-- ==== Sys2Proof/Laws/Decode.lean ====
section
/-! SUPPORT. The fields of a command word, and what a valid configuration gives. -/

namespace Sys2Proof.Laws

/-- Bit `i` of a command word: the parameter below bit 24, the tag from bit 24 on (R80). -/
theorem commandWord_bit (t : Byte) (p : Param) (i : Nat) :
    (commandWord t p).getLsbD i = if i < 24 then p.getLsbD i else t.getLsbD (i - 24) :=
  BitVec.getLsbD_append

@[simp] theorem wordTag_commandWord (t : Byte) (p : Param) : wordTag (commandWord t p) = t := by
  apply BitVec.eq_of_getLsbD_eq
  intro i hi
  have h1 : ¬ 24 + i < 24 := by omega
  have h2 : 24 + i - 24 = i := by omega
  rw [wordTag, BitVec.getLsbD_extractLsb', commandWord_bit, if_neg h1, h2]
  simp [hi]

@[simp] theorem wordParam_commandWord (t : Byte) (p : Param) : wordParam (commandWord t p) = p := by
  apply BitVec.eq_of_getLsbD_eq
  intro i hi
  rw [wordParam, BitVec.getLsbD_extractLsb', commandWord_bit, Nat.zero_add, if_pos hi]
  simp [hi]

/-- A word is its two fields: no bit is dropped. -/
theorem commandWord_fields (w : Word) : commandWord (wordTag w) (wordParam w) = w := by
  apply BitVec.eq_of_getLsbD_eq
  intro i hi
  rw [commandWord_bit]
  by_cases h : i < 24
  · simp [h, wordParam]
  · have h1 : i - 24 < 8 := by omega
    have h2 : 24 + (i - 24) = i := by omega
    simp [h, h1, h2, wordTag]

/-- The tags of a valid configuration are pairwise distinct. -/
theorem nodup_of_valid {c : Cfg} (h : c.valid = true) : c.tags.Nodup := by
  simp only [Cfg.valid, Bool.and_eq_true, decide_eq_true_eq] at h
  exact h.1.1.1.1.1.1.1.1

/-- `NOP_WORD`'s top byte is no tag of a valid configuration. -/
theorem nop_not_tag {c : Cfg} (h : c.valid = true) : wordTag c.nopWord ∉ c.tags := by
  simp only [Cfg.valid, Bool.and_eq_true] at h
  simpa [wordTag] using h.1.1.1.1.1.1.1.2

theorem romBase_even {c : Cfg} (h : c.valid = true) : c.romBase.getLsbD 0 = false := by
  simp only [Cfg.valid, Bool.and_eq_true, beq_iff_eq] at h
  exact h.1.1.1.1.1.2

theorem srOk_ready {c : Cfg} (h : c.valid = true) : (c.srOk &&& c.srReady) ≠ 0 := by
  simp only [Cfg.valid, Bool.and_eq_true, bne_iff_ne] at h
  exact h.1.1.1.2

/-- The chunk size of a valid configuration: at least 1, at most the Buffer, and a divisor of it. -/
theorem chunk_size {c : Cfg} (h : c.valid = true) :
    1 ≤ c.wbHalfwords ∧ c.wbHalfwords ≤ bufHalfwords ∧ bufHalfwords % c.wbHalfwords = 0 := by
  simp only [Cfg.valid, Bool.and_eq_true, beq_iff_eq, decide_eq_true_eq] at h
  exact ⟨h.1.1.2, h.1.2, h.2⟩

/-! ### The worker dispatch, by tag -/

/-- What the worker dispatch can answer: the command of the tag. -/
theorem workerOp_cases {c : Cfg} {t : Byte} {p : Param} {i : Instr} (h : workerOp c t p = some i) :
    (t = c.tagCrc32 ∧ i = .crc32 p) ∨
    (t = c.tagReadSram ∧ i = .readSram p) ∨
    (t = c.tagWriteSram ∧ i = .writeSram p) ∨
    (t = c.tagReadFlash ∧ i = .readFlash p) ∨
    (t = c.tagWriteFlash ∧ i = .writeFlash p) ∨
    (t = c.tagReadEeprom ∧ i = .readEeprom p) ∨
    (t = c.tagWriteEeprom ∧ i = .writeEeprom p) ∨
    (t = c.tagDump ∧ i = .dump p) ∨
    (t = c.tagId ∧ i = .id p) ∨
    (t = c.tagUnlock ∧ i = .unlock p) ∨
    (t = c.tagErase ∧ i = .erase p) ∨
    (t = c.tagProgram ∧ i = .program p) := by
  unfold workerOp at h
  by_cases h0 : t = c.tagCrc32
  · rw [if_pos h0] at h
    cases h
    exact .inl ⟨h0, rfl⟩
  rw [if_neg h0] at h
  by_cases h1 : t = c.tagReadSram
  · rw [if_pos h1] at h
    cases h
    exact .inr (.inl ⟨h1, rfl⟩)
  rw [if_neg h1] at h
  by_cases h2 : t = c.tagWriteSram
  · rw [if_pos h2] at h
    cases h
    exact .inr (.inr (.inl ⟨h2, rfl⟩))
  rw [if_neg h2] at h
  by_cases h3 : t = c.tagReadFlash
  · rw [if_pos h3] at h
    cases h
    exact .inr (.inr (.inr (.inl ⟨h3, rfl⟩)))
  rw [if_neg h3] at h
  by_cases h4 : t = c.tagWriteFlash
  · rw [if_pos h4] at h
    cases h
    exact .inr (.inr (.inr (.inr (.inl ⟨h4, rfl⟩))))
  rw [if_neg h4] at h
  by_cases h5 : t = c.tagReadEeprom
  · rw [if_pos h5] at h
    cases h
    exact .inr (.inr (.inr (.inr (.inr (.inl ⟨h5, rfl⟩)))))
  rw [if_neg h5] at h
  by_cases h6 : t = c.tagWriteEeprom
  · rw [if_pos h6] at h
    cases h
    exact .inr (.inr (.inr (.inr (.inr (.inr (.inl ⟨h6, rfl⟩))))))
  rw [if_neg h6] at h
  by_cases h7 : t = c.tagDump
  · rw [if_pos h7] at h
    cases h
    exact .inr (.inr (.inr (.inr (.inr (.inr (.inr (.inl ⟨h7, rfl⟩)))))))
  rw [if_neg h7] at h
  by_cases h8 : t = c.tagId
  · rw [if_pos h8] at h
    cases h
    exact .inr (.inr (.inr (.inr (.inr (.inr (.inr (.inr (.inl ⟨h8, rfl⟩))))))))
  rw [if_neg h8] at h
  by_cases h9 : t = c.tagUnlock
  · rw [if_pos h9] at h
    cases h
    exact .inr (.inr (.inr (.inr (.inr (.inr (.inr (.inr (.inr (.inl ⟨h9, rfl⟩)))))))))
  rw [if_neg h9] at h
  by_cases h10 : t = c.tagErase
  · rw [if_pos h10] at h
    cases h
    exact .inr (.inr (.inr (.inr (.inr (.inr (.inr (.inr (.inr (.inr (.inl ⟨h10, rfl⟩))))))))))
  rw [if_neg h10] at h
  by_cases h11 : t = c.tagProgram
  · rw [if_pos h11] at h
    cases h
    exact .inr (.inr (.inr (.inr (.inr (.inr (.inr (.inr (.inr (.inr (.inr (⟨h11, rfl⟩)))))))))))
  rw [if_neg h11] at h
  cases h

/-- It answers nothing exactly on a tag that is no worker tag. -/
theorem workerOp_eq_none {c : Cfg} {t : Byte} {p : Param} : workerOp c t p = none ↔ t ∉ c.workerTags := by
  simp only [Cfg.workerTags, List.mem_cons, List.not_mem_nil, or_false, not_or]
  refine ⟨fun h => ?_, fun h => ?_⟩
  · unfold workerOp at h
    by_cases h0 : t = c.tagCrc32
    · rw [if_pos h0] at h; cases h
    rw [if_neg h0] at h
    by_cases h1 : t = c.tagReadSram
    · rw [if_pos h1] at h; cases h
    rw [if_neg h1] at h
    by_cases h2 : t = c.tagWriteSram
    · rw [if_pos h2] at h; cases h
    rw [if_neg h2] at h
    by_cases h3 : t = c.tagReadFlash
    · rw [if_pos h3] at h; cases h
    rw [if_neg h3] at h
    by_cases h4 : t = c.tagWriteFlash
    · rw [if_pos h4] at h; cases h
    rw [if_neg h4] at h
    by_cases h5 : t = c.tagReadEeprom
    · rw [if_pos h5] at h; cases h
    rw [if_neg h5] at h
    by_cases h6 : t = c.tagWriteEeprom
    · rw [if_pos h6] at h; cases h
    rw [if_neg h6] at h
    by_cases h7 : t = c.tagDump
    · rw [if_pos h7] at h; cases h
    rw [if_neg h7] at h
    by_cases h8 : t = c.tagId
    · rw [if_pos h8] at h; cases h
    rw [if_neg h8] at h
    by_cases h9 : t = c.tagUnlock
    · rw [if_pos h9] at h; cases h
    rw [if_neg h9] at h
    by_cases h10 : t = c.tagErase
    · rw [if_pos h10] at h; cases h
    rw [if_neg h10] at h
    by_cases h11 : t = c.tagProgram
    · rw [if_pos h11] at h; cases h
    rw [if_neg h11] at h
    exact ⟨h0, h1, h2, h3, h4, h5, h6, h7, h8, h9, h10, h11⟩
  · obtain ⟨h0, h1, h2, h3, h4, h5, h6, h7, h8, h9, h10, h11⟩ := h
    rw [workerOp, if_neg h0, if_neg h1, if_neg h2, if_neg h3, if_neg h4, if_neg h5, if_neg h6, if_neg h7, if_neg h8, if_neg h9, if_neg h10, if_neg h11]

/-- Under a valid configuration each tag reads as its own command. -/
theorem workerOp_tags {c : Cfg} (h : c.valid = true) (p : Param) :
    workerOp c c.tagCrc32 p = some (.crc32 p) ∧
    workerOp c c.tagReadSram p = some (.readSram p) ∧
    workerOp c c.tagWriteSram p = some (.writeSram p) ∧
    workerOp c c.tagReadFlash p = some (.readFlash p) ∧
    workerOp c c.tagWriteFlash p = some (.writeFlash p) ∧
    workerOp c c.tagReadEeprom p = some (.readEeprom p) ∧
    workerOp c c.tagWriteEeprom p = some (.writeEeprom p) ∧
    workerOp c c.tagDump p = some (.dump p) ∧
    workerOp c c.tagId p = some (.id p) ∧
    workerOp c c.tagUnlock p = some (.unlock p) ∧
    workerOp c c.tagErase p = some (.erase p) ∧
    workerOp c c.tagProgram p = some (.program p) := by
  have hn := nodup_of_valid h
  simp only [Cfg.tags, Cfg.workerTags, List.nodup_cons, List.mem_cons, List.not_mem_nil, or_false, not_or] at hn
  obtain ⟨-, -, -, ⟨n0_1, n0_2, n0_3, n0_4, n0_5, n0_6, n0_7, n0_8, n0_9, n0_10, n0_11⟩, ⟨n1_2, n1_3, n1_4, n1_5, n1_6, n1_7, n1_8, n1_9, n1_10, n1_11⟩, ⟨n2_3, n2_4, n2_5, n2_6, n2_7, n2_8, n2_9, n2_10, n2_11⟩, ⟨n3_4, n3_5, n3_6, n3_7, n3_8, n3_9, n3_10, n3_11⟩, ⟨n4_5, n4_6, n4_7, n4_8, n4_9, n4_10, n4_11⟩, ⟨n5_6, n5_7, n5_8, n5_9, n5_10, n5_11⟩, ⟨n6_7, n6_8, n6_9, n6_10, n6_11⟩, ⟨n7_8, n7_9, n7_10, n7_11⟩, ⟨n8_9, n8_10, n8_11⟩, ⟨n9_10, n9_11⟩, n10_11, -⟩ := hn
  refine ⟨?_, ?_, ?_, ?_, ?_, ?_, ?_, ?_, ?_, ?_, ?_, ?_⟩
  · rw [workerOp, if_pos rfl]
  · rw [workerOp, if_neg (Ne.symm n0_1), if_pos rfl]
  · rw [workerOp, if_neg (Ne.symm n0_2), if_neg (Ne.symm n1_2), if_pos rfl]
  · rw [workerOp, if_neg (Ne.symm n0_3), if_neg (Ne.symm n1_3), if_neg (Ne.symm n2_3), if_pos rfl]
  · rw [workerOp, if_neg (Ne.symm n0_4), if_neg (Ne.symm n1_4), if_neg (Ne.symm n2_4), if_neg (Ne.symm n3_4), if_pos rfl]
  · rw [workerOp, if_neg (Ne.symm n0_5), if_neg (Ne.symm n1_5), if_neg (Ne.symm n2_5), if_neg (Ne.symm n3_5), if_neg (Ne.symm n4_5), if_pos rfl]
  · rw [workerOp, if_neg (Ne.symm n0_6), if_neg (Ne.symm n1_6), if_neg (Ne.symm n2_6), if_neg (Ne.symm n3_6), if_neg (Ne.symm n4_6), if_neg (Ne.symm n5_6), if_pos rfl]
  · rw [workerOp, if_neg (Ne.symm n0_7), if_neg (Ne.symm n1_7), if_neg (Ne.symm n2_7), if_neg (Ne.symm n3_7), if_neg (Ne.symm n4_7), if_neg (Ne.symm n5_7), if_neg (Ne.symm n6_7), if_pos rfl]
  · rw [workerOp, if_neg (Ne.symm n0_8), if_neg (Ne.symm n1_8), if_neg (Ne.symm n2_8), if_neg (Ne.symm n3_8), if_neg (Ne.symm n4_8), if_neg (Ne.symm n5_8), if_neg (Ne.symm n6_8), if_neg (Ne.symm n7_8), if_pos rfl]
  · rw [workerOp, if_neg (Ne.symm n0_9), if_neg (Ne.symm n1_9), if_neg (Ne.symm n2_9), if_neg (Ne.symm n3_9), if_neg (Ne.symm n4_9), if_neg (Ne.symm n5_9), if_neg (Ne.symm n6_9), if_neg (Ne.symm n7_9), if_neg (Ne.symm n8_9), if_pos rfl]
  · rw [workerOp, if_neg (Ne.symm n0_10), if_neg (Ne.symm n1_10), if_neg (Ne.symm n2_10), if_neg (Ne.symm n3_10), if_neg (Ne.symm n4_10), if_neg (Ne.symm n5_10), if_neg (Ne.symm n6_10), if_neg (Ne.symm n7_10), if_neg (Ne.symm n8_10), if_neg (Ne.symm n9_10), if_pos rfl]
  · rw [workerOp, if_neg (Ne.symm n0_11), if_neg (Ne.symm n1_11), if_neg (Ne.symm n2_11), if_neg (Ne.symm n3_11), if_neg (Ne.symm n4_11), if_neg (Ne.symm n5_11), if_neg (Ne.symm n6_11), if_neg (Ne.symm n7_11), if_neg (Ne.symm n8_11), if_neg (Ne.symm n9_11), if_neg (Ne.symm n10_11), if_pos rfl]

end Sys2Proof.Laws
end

**ASSIGNED TASK:** Starting from the first line of the records above, retype each line exactly up to and including the one that contains "c.srReady) ≠ 0 := by", and nothing more.

**SOLVED EXERCISE:**
-- ==== Sys2Proof/Laws/Decode.lean ====
section
/-! SUPPORT. The fields of a command word, and what a valid configuration gives. -/

namespace Sys2Proof.Laws

/-- Bit `i` of a command word: the parameter below bit 24, the tag from bit 24 on (R80). -/
theorem commandWord_bit (t : Byte) (p : Param) (i : Nat) :
    (commandWord t p).getLsbD i = if i < 24 then p.getLsbD i else t.getLsbD (i - 24) :=
  BitVec.getLsbD_append

@[simp] theorem wordTag_commandWord (t : Byte) (p : Param) : wordTag (commandWord t p) = t := by
  apply BitVec.eq_of_getLsbD_eq
  intro i hi
  have h1 : ¬ 24 + i < 24 := by omega
  have h2 : 24 + i - 24 = i := by omega
  rw [wordTag, BitVec.getLsbD_extractLsb', commandWord_bit, if_neg h1, h2]
  simp [hi]

@[simp] theorem wordParam_commandWord (t : Byte) (p : Param) : wordParam (commandWord t p) = p := by
  apply BitVec.eq_of_getLsbD_eq
  intro i hi
  rw [wordParam, BitVec.getLsbD_extractLsb', commandWord_bit, Nat.zero_add, if_pos hi]
  simp [hi]

/-- A word is its two fields: no bit is dropped. -/
theorem commandWord_fields (w : Word) : commandWord (wordTag w) (wordParam w) = w := by
  apply BitVec.eq_of_getLsbD_eq
  intro i hi
  rw [commandWord_bit]
  by_cases h : i < 24
  · simp [h, wordParam]
  · have h1 : i - 24 < 8 := by omega
    have h2 : 24 + (i - 24) = i := by omega
    simp [h, h1, h2, wordTag]

/-- The tags of a valid configuration are pairwise distinct. -/
theorem nodup_of_valid {c : Cfg} (h : c.valid = true) : c.tags.Nodup := by
  simp only [Cfg.valid, Bool.and_eq_true, decide_eq_true_eq] at h
  exact h.1.1.1.1.1.1.1.1

/-- `NOP_WORD`'s top byte is no tag of a valid configuration. -/
theorem nop_not_tag {c : Cfg} (h : c.valid = true) : wordTag c.nopWord ∉ c.tags := by
  simp only [Cfg.valid, Bool.and_eq_true] at h
  simpa [wordTag] using h.1.1.1.1.1.1.1.2

theorem romBase_even {c : Cfg} (h : c.valid = true) : c.romBase.getLsbD 0 = false := by
  simp only [Cfg.valid, Bool.and_eq_true, beq_iff_eq] at h
  exact h.1.1.1.1.1.2

theorem srOk_ready {c : Cfg} (h : c.valid = true) : (c.srOk &&& c.srReady) ≠ 0 := by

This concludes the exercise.